(Work required):
Here are the records. Write out exactly the lines between the one holding "withinSpace sp i s k = k s := if_pos hi" and the one holding "theorem spaceElem_storeSpace_same (sp", inclusive.

(Given information):
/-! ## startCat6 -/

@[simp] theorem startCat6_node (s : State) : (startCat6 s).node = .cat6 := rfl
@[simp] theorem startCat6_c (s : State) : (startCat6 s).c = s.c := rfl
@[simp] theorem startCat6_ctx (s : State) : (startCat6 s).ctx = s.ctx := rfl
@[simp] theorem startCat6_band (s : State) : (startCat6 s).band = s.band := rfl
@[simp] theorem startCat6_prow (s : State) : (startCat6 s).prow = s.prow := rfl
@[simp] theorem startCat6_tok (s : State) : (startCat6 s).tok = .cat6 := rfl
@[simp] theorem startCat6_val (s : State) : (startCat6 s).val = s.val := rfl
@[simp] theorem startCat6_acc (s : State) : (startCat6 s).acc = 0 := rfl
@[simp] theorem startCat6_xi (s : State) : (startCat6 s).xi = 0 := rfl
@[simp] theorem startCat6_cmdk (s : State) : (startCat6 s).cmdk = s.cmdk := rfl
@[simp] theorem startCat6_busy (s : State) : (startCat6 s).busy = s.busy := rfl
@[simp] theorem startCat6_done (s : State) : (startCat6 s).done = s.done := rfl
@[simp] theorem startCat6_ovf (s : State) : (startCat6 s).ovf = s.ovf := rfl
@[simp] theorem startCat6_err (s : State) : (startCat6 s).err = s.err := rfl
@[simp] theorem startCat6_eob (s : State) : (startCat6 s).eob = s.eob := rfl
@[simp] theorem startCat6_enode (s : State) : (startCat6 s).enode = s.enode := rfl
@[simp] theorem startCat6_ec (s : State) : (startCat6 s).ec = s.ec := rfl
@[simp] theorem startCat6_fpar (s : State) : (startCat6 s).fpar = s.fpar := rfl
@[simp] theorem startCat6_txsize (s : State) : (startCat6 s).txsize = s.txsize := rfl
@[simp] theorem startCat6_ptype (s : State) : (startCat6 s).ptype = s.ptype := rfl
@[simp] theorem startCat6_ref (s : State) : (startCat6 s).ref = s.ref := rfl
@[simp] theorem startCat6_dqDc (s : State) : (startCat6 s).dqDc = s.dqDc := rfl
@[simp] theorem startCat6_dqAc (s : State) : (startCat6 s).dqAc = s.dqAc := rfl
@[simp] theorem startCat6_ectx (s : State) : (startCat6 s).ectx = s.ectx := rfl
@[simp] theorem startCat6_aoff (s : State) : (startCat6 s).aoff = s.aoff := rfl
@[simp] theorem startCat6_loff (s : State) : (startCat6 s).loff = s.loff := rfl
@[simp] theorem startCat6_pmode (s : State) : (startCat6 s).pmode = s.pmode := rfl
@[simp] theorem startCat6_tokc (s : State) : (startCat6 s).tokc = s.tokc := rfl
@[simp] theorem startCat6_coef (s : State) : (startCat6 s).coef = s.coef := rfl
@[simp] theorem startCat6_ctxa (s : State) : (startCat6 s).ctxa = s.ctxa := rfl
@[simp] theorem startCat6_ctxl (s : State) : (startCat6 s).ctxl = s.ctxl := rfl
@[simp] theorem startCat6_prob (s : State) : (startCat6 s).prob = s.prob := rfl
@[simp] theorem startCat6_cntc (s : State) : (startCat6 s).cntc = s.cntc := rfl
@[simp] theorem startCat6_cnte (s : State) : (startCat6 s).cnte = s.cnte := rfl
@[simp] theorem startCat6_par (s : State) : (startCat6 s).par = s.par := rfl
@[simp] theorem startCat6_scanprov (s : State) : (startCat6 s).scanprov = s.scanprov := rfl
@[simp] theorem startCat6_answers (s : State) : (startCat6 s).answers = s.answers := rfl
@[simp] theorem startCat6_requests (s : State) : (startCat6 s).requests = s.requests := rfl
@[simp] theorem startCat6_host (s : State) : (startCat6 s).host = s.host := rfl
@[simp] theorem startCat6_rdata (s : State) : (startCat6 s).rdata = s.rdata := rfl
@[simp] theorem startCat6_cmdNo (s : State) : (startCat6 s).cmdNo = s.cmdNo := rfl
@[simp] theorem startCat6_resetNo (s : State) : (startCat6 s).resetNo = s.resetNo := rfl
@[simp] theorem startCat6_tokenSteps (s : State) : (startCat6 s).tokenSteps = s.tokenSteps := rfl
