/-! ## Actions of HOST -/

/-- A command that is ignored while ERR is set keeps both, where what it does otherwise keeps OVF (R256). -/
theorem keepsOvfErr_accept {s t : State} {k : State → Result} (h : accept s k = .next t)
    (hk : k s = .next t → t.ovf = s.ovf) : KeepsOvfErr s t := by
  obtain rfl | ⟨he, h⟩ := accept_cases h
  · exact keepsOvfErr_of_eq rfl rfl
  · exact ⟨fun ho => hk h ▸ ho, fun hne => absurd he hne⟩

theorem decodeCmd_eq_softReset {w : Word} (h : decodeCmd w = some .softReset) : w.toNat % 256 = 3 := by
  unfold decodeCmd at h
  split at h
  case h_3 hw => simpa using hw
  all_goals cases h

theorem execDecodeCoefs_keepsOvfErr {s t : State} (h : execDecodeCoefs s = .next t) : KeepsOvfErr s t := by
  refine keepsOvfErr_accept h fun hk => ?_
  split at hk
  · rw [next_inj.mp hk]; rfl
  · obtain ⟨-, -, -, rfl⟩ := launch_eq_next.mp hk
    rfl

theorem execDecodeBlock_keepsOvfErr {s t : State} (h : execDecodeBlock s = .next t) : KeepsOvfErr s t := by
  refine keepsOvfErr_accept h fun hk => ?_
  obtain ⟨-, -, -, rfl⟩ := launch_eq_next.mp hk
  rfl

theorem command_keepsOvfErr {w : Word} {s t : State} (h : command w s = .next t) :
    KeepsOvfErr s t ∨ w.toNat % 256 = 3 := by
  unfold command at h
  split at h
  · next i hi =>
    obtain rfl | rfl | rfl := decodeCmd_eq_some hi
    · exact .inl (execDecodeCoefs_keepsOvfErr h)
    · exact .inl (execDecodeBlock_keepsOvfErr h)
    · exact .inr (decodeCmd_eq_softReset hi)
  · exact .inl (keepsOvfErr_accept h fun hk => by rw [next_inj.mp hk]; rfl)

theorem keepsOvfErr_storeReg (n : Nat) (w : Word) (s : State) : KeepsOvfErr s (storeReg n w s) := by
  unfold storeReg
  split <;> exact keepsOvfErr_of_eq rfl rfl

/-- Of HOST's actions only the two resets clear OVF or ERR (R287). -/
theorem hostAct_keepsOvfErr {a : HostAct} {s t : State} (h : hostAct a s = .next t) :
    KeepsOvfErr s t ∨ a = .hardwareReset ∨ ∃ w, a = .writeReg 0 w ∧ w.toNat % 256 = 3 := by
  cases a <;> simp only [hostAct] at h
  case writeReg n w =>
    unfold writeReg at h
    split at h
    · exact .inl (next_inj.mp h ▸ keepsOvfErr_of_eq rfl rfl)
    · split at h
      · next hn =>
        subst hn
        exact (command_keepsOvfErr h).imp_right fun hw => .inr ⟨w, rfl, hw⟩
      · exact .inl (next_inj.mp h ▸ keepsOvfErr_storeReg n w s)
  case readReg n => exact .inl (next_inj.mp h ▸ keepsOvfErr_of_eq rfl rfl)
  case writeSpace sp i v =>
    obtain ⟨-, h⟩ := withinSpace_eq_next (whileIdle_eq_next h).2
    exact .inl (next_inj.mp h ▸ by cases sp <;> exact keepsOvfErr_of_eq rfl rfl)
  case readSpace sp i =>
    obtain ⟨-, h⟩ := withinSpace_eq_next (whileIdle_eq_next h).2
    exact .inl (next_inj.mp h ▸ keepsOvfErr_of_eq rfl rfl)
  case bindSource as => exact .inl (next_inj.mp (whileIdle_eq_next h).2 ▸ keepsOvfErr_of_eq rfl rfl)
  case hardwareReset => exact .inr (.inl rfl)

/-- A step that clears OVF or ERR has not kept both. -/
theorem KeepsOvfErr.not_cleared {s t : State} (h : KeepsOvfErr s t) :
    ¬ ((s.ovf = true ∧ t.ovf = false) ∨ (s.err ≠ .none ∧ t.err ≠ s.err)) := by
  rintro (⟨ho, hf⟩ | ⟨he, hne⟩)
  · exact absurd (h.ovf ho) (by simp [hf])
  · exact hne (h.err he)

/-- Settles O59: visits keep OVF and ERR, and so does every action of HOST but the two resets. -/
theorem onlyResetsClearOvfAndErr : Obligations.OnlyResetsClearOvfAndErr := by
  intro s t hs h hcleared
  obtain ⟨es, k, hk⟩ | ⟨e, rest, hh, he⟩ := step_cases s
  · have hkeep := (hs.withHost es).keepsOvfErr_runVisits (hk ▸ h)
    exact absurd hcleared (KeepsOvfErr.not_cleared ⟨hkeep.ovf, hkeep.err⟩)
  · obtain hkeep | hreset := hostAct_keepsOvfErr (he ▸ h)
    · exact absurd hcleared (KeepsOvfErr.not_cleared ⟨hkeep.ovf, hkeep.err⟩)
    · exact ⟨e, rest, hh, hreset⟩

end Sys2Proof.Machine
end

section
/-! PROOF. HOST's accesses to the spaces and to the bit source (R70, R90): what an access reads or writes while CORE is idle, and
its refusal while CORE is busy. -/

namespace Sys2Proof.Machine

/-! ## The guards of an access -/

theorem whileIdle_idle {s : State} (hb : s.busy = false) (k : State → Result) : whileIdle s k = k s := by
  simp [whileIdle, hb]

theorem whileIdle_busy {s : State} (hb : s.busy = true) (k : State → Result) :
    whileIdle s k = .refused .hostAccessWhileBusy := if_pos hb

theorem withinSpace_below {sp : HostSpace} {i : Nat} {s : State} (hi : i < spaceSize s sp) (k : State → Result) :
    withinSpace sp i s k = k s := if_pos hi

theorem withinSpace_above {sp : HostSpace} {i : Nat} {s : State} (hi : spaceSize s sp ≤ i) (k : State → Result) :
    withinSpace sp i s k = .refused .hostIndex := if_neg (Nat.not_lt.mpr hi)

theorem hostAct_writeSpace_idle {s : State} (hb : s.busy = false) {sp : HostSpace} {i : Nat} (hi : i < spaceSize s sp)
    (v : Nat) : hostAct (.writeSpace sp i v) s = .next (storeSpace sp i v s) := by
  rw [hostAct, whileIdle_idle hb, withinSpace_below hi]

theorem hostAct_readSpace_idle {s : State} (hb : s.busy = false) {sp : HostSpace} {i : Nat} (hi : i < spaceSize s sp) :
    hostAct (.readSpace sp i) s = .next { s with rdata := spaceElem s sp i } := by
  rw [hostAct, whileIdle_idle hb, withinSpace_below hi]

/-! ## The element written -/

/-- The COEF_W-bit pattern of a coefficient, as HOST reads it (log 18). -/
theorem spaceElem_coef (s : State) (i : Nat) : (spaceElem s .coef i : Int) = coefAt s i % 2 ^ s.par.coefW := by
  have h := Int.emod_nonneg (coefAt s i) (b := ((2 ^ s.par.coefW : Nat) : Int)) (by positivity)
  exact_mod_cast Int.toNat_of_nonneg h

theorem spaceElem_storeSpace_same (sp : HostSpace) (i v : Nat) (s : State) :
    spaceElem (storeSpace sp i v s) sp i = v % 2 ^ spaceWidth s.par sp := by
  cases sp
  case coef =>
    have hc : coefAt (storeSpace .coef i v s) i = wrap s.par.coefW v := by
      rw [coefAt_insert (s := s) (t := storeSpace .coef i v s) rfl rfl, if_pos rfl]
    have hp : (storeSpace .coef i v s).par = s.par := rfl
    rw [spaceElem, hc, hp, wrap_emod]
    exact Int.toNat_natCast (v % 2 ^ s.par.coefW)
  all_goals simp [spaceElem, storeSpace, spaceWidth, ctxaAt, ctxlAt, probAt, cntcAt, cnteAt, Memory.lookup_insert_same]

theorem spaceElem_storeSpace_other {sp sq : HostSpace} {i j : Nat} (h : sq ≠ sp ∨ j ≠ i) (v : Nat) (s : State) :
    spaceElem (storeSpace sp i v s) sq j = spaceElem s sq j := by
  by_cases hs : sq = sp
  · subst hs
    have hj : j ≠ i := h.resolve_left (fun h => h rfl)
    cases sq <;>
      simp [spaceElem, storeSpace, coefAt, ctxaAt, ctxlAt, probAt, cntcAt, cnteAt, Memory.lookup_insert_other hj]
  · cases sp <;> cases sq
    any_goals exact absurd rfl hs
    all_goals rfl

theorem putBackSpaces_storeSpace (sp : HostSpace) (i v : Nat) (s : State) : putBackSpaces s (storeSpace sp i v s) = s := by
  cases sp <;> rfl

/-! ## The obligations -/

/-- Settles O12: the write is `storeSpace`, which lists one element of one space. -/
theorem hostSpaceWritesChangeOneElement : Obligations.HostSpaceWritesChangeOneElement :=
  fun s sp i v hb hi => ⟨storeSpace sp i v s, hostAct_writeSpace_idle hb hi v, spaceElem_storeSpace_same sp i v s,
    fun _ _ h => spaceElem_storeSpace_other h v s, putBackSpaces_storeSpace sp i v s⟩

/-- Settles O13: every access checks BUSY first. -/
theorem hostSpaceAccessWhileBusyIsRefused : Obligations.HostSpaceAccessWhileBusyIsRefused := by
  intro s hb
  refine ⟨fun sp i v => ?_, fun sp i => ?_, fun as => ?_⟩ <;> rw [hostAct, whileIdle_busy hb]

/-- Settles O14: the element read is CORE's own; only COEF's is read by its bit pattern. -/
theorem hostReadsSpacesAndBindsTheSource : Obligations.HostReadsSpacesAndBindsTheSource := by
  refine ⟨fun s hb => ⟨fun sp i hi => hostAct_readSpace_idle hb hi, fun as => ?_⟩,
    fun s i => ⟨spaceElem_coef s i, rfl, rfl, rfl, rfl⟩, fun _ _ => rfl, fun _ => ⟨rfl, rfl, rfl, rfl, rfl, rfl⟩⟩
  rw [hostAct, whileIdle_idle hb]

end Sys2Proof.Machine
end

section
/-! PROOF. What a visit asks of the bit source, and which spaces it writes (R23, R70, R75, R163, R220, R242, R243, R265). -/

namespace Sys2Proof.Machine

(Response to the task):
    withinSpace sp i s k = k s := if_pos hi

theorem withinSpace_above {sp : HostSpace} {i : Nat} {s : State} (hi : spaceSize s sp ≤ i) (k : State → Result) :
    withinSpace sp i s k = .refused .hostIndex := if_neg (Nat.not_lt.mpr hi)

theorem hostAct_writeSpace_idle {s : State} (hb : s.busy = false) {sp : HostSpace} {i : Nat} (hi : i < spaceSize s sp)
    (v : Nat) : hostAct (.writeSpace sp i v) s = .next (storeSpace sp i v s) := by
  rw [hostAct, whileIdle_idle hb, withinSpace_below hi]

theorem hostAct_readSpace_idle {s : State} (hb : s.busy = false) {sp : HostSpace} {i : Nat} (hi : i < spaceSize s sp) :
    hostAct (.readSpace sp i) s = .next { s with rdata := spaceElem s sp i } := by
  rw [hostAct, whileIdle_idle hb, withinSpace_below hi]

/-! ## The element written -/

/-- The COEF_W-bit pattern of a coefficient, as HOST reads it (log 18). -/
theorem spaceElem_coef (s : State) (i : Nat) : (spaceElem s .coef i : Int) = coefAt s i % 2 ^ s.par.coefW := by
  have h := Int.emod_nonneg (coefAt s i) (b := ((2 ^ s.par.coefW : Nat) : Int)) (by positivity)
  exact_mod_cast Int.toNat_of_nonneg h

theorem spaceElem_storeSpace_same (sp : HostSpace) (i v : Nat) (s : State) :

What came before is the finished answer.